MySQL 5.7 Load QPS and Replication lag

From the graph, we see that load has been running for the same duration both in the 5.7 and 5.6 clusters. An hour’s replication lag was observed on 5.6 clusters, whereas 3 min replication lag was seen on 5.7 clusters.

While both 5.6 and 5.7 MySQL versions offer multi-threaded replication, MySQL 5.6 supports only the “Database” replication type. This improves the replication performance to some extent only when the cluster has multiple databases. MySQL 5.7 supports both “Database” and “Logical_clock” replication types. In the LOGICAL_CLOCK type, transactions that are part of the same binary log group commit on a master are applied in parallel to a replica. There are no cross-database constraints, and data does not need to be partitioned into multiple databases.

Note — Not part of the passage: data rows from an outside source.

/-- FVIO_OUT_OF_RANGE (R256, R461): FVIO_b comes to mv, which VSEL judges. -/
def execFvioOutOfRange (b : Fin 8) (mv : BitVec 13) (s : State) : Host.Outcome State Fault Refusal := onF (fun f => f.fvioTo b mv.toNat) s

/-- FVIO_IN_RANGE (R256, R461): the same, for a voltage that comes back. -/
def execFvioInRange (b : Fin 8) (mv : BitVec 13) (s : State) : Host.Outcome State Fault Refusal := onF (fun f => f.fvioTo b mv.toNat) s

/-- INPUT_LEVEL_CHANGE (R257): v is the level at the ball that the filter accepts, before INV. -/
def execInputLevelChange (l : Fin 256) (v : Bool) (s : State) : Host.Outcome State Fault Refusal := onE (fun f => f.inputLevel l v) s

/-- The strings that bit i of a string register names, for register r: 0 G0 to G31, 1 G32 to G63, 2 + c the local strings of cluster c. -/
def stringAt (r i : Nat) : Nat × Nat := if r = 0 then (0, i) else if r = 1 then (0, 32 + i) else (r - 2, 64 + i)

/-- Software sets or clears the strings of a register (R263); `met` are those that another change of the other kind meets. -/
def FDie.softStrings (f : FDie) (r v met : Nat) (set : Bool) : FDie :=
  (upto (if r < 2 then 32 else 8)).foldl
    (fun g i => if bitOf v i then g.changeString (stringAt r i).1 (stringAt r i).2 set (bitOf met i) else g) f

/-- STRING_SOFTWARE_SET (R263). -/
def execStringSoftwareSet (r : Fin 18) (v met : Word) (s : State) : Host.Outcome State Fault Refusal :=
  onUnit (fun f => 2 ≤ r.val && f.lacksCluster (r.val - 2)) (fun f => f.softStrings r v.toNat met.toNat true) s

/-- STRING_SOFTWARE_CLEAR (R263). -/
def execStringSoftwareClear (r : Fin 18) (v met : Word) (s : State) : Host.Outcome State Fault Refusal :=
  onUnit (fun f => 2 ≤ r.val && f.lacksCluster (r.val - 2)) (fun f => f.softStrings r v.toNat met.toNat false) s

/-- IMAGE_SLICE_CONFIG_WRITE (R268): an offset that is not a multiple of 4, or a slice past byte 4,095, is refused. -/
def FDie.imageSlice (f : FDie) (n : Nat) (out : Bool) (v : Nat) : FDie :=
  let off := fieldOf v 0 12
  let len := fieldOf v 16 11
  if off % 4 != 0 || 4096 < off + 4 * len then f.ew Reg.MAR_EEVT_CFG_REFUSED n 1
  else if out then (f.ew Reg.MAR_EIMGO_OFF n off).ew Reg.MAR_EIMGO_LEN n len
  else ((f.ew Reg.MAR_EIMGI_OFF n off).ew Reg.MAR_EIMGI_LEN n len).ew Reg.MAR_EIMGI_CYC n (fieldOf v 31 1)

def execImageSliceConfigWrite (n : Fin 128) (out : Bool) (v : Word) (s : State) : Host.Outcome State Fault Refusal :=
  onUnit (fun f => f.lacksCluster (n / 8)) (fun f => f.imageSlice n out v.toNat) s

/-- BANK_OUTPUT_SET (R274): FIO_BSET_b sets outputs. -/
def execBankOutputSet (b : Fin 8) (v : Word) (s : State) : Host.Outcome State Fault Refusal :=
  onWrite (fun f => f.softBank b v.toNat 0xFFFFFFFF) s

/-- BANK_OUTPUT_CLEAR (R274): FIO_BCLR_b clears outputs. -/
def execBankOutputClear (b : Fin 8) (v : Word) (s : State) : Host.Outcome State Fault Refusal :=
  onWrite (fun f => f.softBank b v.toNat 0) s

/-- INSTRUCTION_MEMORY_WRITE (R289): word `w` of physical bank k of cluster c. The active bank refuses it while an engine of the cluster is
enabled; the flag says whether the write was performed. -/
def FDie.imemWrite (f : FDie) (c k w v : Nat) : FDie × Bool :=
  if f.rd (Reg.MAR_CCTL_ACTIVE c) == k && f.rd (Reg.MAR_CEN_EN c) != 0 then (f.raise (Reg.MAR_CEVT_ACCESS_FAULT c), false)
  else ((f.wr (Reg.MAR_IMEM_WORD c (512 * k + w)) v).imemStore c k w, true)

def execInstructionMemoryWrite (c : Fin 16) (k : Fin 2) (w : Fin 512) (v : Word) (s : State) : Host.Outcome State Fault Refusal :=
  onUnit (fun f => f.lacksCluster c) (fun f => (f.imemWrite c k w v.toNat).1) s

/-! ### Instructions -/

/-- NOP (R287) changes nothing. -/
def execEngineNop (n : Fin 128) (s : State) : Host.Outcome State Fault Refusal := onE (fun f => f.issue n 0x01 fun _ g => g) s

/-- ILLEGAL_INSTRUCTION (R275, R288): the word at PC has opcode 0x00 or 0x14 to 0x1F; the engine halts. -/
def FDie.illegal (f : FDie) (n : Nat) : FDie := f.issue n (fieldOf (f.fetch n) 27 5) fun _ _ => f

def execIllegalInstruction (n : Fin 128) (s : State) : Host.Outcome State Fault Refusal :=
  onE (fun f =>
    let op := fieldOf (f.fetch n) 27 5
    if op = 0 || 0x14 ≤ op then f.illegal n else f) s

/-- The value of a JMP source (Table 11.4), before STEP. -/
def FDie.jmpSrc (f : FDie) (n s : Nat) : Nat :=
  if s == 1 then f.er Reg.MAR_EX_X n
  else if s == 2 then f.er Reg.MAR_EY_Y n
  else if s == 3 then f.inPins n 9
  else if s == 4 then f.outLeft n
  else if s == 5 then min 511 (f.fifo n).words.length
  else if s == 6 then f.er Reg.MAR_ECOND_TMO n
  else 0

/-- The relation of JMP (Table 11.4). -/
def jmpRel (r v k : Nat) : Bool :=
  if r == 0 then v == k
  else if r == 1 then v != k
  else if r == 2 then decide (v < k)
  else if r == 3 then decide (k ≤ v)
  else if r == 4 then v &&& k != 0
  else v &&& k == 0

/-- JMP (R280): STEP, then the comparison, then the jump. -/
def FDie.doJmp (f : FDie) (n w : Nat) : FDie :=
  let src := fieldOf w 24 3
  let step := fieldOf w 19 2
  let v0 := f.jmpSrc n src
  let v := if step == 1 then (v0 + (2 ^ 32 - 1)) % 2 ^ 32 else if step == 2 then (v0 + 1) % 2 ^ 32 else v0
  let f1 := if step == 0 then f else if src == 1 then f.ew Reg.MAR_EX_X n v else f.ew Reg.MAR_EY_Y n v
  if src == 0 || jmpRel (fieldOf w 21 3) v (fieldOf w 0 9) then f1.ew Reg.MAR_ESTAT_PC n (fieldOf w 9 9) else f1

def execJmp (n : Fin 128) (s : State) : Host.Outcome State Fault Refusal := onE (fun f => f.issue n 0x02 fun w g => g.doJmp n w) s

/-- The value of a MOV source (Table 11.3). -/
def FDie.movSrc (f : FDie) (n s imm : Nat) : Nat :=
  if s == 0 then f.er Reg.MAR_EX_X n
  else if s == 1 then f.er Reg.MAR_EY_Y n
  else if s == 2 then f.er Reg.MAR_EOSR_OSR n
  else if s == 3 then f.er Reg.MAR_EISR_ISR n
  else if s == 4 then f.inPins n (f.er Reg.MAR_EPIN_IN_CNT n)
  else if s == 6 then (if imm < 2 ^ 15 then imm else imm + (2 ^ 32 - 2 ^ 16))
  else 0

/-- OP of MOV (R278): d is the destination's value, v the source's. -/
def movOp (o d v : Nat) : Nat :=
  if o == 1 then (d + v) % 2 ^ 32
  else if o == 2 then (d + (2 ^ 32 - v)) % 2 ^ 32
  else if o == 3 then d &&& v
  else if o == 4 then d ||| v
  else if o == 5 then d ^^^ v
  else if o == 6 then 2 ^ 32 - 1 - v
  else if o == 7 then reverse32 v
  else v

/-- TCMP_CYC (R279): S_M + v, M the lowest cycle for which it lies after the field time. -/
def FDie.cycTime (f : FDie) (v : Int) : Nat :=
  let c := ofNs (f.rd Reg.FTM_CYCLE_NS)
  let d : Int := (f.tb.now : Int) - v * ((2 ^ 32 : Nat) : Int) - (f.epoch : Int)
  let m : Nat := if d < 0 || c == 0 then 0 else d.toNat / c + 1
  stampAdd (stampOf (f.epoch + m * c)) v

/-- A MOV destination is given a value (Table 11.3, R279). -/
def FDie.movDst (f : FDie) (n dst v : Nat) : FDie :=
  let sv := signed 32 v
  if dst == 0 then f.ew Reg.MAR_EX_X n v
  else if dst == 1 then f.ew Reg.MAR_EY_Y n v
  else if dst == 2 then f.loadOsr n v
  else if dst == 3 then f.loadIsr n v
  else if dst == 4 then f.driveMany n 0 (f.er Reg.MAR_EPIN_OUT_CNT n) v
  else if dst == 5 then f.ew Reg.MAR_ETCMP_TCMP n (stampAdd (stampOf f.tb.now) sv)
  else if dst == 6 then f.ew Reg.MAR_ETCMP_TCMP n (stampAdd (f.er Reg.MAR_ETCMP_TCMP n) sv)
  else if dst == 7 then f.ew Reg.MAR_ETCMP_TCMP n (stampAdd (f.er Reg.MAR_EEDGE_EDGE n) sv)
  else f.ew Reg.MAR_ETCMP_TCMP n (f.cycTime sv)

/-- MOV (R278, R279). -/
def FDie.doMov (f : FDie) (n w : Nat) : FDie :=
  let dst := fieldOf w 23 4
  let d := if dst == 0 then f.er Reg.MAR_EX_X n else f.er Reg.MAR_EY_Y n
  f.movDst n dst (movOp (fieldOf w 17 3) d (f.movSrc n (fieldOf w 20 3) (fieldOf w 0 16)))

def execMov (n : Fin 128) (s : State) : Host.Outcome State Fault Refusal := onE (fun f => f.issue n 0x03 fun w g => g.doMov n w) s

/-- PULL (R284). -/
def execPull (n : Fin 128) (met : Bool) (s : State) : Host.Outcome State Fault Refusal :=
  onE (fun f => f.issue n 0x04 fun w g => (g.meets n true met).doPull n w) s

/-- PUSH (R284). -/
def execPush (n : Fin 128) (met : Bool) (s : State) : Host.Outcome State Fault Refusal :=
  onE (fun f => f.issue n 0x05 fun w g => (g.meets (128 + n) false met).doPush n w) s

Improved Replication performance in v8.0

MySQL v8.0 brings a few more improvements in the replication performance. It adds a much improved parallel applier by relying on transaction WRITESETs (roughly the set of rows changed). This also allows the applier to install changes in parallel even for single-threaded workloads coming in from replication. There is an improved synchronization mechanism between the receiver and applier threads, which translates into less contention between the receiver and applier threads.

Recommendations

If your setup is like the one presented in this article, here are a few informed suggestions that may be useful to bring down the replication lag significantly:

• Use Row-based replication: Even when there is a lower speedup, the execution time is much smaller in ROW-based replication with minimal images than in STATEMENT-based replication.
• Use MTS threads frugally: Too many MTS threads often increase the synchronization effort between threads and reduce the benefits. While a lot of these decisions are based on workloads, we suggest an estimated usage of 4 to 8 threads for ROW-based replication, a slightly higher number for STATEMENT-based replication, and a few more to accommodate the durability requirements.
• Upgrade MySQL versions incrementally: Upgrade from MySQL v5.6 to v5.7 and then to v8.0 if you are already using MySQL v5.6. For new MySQL deployments, directly install v8.0.
• Don’t parallelize too much: Too many parallel applier threads increase the synchronization effort between threads and may bring reduced benefits.
• Relax the durability setting: If your replica bottlenecked at high I/O, and high amount of content pending a flush to disk, and If your system can tolerate some data loss under rare conditions, you might decide to relax durability settings like sync_binlog = 0 and ​​innodb_flush_log_at_trx_commit = 0. This will help reduce overhead when you COMMIT transactions.